- **WORK REQUEST**: From the line with "a range. -/" through the line with "inRange (u8 b 4) 4", inclusive, return each line of the data below exactly and leave the rest out.

[[ EXTRACTED INFORMATION open ]]

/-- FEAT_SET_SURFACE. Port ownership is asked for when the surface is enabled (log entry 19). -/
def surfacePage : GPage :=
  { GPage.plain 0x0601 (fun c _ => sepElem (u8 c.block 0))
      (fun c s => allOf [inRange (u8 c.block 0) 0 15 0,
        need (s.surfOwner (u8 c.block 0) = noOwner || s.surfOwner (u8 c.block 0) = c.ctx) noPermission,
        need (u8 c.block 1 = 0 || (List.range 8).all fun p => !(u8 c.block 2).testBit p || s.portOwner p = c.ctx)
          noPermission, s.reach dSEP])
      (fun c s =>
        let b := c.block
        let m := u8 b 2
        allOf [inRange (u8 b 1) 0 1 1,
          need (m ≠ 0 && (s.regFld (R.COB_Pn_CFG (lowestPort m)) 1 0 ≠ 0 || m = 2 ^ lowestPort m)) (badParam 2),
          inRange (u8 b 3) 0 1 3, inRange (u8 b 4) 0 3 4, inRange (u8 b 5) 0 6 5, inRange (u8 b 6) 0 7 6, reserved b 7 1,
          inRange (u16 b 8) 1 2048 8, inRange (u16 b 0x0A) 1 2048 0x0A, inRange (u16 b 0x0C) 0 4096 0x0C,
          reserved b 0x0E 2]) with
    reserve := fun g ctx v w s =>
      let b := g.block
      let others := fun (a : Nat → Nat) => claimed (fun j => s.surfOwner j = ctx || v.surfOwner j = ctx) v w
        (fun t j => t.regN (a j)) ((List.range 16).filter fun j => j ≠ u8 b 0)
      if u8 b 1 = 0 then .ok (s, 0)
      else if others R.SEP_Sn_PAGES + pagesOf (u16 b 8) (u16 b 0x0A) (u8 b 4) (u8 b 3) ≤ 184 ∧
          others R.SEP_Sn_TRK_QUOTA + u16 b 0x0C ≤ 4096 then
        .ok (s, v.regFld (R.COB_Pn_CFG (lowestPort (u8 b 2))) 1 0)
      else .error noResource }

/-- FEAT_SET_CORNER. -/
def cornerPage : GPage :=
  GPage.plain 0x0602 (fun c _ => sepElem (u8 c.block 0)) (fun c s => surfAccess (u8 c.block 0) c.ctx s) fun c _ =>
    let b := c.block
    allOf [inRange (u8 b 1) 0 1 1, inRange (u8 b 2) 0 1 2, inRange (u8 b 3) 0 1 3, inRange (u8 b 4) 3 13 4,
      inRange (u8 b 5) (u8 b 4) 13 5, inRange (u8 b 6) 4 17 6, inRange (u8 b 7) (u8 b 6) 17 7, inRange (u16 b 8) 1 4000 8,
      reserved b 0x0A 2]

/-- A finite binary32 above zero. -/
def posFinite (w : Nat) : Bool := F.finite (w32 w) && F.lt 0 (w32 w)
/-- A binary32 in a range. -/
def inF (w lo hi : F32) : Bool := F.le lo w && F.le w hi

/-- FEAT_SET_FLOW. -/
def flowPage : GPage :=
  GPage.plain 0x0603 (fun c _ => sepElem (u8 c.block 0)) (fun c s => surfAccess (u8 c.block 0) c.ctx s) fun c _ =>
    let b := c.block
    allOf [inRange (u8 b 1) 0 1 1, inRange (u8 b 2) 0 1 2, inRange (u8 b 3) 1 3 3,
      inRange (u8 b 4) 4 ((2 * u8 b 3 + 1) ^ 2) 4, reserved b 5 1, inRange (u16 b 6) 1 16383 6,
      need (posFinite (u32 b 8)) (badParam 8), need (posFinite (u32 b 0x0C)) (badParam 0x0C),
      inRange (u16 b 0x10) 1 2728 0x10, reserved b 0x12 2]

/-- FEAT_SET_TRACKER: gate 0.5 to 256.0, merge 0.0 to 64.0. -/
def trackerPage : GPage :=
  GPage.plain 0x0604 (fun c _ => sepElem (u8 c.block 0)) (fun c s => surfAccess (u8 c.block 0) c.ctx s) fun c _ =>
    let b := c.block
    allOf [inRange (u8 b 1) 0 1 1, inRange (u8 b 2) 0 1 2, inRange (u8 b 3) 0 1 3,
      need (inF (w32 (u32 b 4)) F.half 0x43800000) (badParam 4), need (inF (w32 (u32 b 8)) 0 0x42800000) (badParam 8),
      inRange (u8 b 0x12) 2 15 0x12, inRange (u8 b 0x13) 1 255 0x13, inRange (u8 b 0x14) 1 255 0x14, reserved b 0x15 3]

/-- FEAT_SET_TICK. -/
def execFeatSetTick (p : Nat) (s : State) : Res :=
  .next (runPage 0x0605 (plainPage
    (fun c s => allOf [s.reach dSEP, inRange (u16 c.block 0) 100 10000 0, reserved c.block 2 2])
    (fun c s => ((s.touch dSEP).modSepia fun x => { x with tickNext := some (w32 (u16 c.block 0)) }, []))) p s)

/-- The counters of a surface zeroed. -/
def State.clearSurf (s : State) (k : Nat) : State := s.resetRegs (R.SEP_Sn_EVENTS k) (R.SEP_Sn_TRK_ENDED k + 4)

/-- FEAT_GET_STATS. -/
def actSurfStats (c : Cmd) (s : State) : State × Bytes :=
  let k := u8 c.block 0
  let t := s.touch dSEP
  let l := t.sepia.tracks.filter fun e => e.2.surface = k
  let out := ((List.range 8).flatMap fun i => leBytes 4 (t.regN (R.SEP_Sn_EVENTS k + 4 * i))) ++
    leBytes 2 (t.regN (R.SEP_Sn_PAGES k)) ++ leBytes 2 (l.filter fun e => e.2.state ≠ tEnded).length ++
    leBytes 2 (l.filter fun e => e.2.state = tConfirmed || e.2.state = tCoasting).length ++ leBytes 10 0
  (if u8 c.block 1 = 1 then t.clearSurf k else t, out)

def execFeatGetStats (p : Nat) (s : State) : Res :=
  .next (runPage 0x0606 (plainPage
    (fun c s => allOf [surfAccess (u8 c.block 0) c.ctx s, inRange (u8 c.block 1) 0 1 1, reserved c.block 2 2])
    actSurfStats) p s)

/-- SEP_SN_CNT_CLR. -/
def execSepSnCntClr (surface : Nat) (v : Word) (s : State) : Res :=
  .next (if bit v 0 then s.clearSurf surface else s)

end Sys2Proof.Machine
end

[[ EXTRACTED INFORMATION closed ]]

- **RESPONSE TO THIS TASK**:
/-- A binary32 in a range. -/
def inF (w lo hi : F32) : Bool := F.le lo w && F.le w hi

/-- FEAT_SET_FLOW. -/
def flowPage : GPage :=
  GPage.plain 0x0603 (fun c _ => sepElem (u8 c.block 0)) (fun c s => surfAccess (u8 c.block 0) c.ctx s) fun c _ =>
    let b := c.block
    allOf [inRange (u8 b 1) 0 1 1, inRange (u8 b 2) 0 1 2, inRange (u8 b 3) 1 3 3,
      inRange (u8 b 4) 4 ((2 * u8 b 3 + 1) ^ 2) 4, reserved b 5 1, inRange (u16 b 6) 1 16383 6,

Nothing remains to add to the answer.